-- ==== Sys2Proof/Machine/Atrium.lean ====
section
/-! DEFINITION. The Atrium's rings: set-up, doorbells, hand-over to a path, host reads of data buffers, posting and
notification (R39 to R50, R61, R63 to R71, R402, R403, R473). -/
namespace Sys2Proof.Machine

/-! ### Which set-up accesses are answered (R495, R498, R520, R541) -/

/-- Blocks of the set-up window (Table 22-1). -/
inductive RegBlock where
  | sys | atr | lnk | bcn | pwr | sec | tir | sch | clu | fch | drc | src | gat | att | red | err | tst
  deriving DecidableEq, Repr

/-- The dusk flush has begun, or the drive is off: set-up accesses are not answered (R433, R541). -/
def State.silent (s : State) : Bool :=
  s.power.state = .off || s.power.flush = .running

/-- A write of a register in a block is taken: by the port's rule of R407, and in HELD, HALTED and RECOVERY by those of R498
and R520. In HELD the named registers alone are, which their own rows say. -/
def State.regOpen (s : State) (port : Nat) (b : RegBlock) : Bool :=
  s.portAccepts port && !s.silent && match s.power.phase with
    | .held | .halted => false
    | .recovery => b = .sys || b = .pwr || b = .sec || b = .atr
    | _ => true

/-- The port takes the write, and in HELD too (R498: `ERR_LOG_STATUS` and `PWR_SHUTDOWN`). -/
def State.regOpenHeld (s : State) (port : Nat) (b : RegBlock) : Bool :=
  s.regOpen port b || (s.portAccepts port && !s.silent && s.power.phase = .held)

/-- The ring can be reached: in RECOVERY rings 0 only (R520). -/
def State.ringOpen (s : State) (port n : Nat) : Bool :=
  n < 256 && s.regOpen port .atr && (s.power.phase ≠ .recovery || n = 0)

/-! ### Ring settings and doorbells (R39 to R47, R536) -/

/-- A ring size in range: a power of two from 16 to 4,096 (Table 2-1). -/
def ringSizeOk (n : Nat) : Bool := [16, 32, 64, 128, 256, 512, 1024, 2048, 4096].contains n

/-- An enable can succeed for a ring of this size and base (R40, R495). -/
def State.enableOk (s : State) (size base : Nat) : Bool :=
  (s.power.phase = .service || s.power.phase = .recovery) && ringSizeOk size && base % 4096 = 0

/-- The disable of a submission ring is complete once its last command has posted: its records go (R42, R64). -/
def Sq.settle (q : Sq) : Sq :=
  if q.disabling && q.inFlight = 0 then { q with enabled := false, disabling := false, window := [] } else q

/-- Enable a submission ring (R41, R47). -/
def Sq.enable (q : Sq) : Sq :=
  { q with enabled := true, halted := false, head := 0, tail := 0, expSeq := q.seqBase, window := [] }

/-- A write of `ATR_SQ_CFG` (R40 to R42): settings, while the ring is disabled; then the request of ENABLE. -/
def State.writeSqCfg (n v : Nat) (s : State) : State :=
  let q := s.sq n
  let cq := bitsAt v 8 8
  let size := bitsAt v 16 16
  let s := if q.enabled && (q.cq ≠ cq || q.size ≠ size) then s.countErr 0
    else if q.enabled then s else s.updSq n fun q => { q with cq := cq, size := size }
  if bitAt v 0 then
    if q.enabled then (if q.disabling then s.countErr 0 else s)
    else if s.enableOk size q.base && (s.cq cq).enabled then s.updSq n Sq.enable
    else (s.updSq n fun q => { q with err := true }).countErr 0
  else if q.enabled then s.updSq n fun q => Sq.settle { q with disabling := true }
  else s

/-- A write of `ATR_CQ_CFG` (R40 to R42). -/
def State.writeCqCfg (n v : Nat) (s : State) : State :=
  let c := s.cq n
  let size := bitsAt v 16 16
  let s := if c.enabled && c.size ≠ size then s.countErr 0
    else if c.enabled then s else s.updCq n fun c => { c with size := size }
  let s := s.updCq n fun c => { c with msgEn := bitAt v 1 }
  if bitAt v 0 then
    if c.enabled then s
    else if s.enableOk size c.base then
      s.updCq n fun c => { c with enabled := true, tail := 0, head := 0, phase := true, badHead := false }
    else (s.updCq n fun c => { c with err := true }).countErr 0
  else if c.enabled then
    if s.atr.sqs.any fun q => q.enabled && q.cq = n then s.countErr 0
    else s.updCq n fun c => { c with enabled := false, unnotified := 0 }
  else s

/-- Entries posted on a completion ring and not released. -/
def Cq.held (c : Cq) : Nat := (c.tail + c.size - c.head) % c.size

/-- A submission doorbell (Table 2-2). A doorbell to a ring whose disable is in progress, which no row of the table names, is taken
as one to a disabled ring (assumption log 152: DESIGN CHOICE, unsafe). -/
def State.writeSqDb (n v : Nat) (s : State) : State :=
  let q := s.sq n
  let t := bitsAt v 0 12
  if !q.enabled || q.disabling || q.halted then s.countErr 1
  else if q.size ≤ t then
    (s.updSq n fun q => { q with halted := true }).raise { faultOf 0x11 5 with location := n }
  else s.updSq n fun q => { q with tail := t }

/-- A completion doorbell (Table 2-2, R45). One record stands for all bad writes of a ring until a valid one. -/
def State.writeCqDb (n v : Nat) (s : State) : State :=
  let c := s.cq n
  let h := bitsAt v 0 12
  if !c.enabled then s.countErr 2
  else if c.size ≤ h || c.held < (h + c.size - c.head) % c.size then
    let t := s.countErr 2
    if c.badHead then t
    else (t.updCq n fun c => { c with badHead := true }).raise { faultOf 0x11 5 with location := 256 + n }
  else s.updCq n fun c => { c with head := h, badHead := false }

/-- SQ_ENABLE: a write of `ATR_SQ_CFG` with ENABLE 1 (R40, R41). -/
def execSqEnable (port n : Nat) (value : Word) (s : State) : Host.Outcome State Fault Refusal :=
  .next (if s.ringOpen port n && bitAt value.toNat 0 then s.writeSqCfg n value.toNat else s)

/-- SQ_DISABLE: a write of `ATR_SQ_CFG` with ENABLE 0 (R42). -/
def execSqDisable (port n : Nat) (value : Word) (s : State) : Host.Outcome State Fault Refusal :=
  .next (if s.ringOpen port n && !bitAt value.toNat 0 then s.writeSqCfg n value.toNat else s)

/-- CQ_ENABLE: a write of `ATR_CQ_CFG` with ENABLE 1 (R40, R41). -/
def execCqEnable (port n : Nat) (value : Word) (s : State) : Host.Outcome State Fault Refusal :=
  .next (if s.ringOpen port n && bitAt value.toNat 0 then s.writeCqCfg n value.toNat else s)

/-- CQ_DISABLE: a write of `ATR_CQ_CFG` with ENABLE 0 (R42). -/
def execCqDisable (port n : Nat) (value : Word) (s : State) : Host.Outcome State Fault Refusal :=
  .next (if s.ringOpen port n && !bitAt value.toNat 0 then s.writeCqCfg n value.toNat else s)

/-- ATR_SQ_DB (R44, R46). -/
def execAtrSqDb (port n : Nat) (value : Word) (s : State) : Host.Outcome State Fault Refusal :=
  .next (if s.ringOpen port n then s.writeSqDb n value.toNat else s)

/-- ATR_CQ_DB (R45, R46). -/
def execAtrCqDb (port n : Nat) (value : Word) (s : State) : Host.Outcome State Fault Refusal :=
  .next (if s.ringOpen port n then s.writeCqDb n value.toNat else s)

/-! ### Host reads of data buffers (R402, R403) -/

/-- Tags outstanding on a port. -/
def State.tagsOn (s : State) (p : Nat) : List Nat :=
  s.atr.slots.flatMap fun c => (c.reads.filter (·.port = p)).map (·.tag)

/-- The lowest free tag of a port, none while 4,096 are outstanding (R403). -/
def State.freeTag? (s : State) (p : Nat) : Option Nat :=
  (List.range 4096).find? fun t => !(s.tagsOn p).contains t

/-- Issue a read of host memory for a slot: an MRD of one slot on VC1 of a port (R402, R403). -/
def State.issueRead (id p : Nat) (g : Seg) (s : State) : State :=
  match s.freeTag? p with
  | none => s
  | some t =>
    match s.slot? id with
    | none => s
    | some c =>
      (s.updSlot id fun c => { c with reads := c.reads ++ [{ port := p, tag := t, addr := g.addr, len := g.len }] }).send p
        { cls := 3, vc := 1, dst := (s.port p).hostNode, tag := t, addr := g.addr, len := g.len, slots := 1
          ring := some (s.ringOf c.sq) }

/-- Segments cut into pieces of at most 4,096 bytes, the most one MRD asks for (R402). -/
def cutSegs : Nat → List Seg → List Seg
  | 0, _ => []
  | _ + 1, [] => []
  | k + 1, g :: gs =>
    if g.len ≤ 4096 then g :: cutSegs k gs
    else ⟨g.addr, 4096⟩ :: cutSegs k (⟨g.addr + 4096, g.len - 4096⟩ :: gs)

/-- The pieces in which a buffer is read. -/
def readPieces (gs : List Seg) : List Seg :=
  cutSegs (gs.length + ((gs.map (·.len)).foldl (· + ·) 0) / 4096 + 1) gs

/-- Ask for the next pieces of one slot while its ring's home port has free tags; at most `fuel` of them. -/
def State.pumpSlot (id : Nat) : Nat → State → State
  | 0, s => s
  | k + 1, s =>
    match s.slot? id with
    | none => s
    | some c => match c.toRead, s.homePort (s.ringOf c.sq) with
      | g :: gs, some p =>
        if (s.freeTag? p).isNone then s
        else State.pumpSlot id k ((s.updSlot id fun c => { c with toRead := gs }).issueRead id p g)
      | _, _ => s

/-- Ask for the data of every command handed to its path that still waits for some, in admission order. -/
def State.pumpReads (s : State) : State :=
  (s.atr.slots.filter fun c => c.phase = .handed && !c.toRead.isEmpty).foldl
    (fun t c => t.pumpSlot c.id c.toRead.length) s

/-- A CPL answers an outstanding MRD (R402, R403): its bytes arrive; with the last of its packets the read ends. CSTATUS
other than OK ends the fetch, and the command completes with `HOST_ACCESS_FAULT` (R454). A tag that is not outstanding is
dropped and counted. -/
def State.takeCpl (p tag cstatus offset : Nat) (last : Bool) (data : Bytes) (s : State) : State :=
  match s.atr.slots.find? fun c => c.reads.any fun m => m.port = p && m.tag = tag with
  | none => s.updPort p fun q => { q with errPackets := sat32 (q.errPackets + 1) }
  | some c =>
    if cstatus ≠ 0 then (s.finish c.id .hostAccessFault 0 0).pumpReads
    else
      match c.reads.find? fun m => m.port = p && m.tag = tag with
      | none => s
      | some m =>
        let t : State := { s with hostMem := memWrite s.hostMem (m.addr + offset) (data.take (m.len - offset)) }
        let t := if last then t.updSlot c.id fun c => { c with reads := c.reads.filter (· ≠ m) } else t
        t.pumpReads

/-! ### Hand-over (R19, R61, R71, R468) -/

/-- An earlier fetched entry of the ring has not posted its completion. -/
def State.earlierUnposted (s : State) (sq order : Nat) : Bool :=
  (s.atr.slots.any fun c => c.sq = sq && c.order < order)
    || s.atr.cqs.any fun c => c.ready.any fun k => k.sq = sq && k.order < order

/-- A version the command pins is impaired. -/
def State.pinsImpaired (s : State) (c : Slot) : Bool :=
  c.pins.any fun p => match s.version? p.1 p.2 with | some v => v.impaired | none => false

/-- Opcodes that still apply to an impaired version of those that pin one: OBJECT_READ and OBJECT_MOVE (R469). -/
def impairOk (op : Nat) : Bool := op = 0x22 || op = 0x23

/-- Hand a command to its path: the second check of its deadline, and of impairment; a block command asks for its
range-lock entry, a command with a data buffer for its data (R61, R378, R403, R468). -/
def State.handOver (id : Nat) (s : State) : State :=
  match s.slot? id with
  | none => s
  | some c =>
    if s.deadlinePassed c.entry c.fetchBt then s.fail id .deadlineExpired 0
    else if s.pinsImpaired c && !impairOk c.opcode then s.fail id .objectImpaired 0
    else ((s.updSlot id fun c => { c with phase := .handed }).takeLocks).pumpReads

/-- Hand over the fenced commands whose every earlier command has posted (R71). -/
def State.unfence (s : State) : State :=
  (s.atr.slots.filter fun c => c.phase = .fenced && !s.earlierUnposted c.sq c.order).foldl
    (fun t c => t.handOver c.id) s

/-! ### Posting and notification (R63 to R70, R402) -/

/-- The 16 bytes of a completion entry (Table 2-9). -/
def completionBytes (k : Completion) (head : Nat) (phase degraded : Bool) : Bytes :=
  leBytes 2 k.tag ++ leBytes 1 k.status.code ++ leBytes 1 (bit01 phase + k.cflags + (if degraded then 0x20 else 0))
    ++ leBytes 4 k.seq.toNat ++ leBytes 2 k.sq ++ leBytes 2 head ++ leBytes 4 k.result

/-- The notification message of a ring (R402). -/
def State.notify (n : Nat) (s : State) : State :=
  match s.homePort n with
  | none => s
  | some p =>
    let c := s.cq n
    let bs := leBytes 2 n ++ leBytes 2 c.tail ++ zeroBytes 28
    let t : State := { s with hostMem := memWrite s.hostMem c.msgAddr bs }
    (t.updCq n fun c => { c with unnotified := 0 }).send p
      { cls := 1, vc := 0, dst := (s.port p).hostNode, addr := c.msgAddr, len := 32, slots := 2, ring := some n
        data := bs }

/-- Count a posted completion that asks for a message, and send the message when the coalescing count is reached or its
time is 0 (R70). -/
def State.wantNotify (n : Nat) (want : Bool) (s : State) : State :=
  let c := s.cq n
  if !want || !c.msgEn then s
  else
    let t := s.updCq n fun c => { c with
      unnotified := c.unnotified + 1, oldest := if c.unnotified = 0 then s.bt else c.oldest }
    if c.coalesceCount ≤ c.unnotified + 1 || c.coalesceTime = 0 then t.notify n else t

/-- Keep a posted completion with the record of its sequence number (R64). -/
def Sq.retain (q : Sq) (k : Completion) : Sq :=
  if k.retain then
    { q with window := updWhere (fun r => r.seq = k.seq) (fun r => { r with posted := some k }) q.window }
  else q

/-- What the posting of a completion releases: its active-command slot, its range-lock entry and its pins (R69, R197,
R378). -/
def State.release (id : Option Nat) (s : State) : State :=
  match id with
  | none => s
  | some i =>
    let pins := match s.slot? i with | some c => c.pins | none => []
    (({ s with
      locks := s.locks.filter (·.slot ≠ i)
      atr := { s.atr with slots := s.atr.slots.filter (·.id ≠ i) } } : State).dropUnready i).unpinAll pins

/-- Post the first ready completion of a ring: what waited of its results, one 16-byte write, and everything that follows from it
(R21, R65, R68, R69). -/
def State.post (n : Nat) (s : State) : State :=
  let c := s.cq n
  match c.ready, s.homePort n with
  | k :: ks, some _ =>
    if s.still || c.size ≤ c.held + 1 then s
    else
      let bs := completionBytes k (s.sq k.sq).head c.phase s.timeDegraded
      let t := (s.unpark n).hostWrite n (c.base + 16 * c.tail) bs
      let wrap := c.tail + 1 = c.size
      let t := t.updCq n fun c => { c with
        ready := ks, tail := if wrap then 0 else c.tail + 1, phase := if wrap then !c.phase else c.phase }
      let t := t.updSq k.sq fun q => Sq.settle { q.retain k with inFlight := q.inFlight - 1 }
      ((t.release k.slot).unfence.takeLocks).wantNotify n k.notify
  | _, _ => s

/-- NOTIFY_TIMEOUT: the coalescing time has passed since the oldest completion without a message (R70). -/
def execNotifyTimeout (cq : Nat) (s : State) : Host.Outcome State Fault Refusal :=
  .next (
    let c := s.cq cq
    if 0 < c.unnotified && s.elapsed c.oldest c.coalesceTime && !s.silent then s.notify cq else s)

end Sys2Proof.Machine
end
......
» **WORK REQUIRED**
Write out the lines of the entries, word for word, from the first through the one containing "inductive RegBlock where", and stop at that line.

» **RESPONSE AREA**
-- ==== Sys2Proof/Machine/Atrium.lean ====
section
/-! DEFINITION. The Atrium's rings: set-up, doorbells, hand-over to a path, host reads of data buffers, posting and
notification (R39 to R50, R61, R63 to R71, R402, R403, R473). -/
namespace Sys2Proof.Machine

/-! ### Which set-up accesses are answered (R495, R498, R520, R541) -/

/-- Blocks of the set-up window (Table 22-1). -/
inductive RegBlock where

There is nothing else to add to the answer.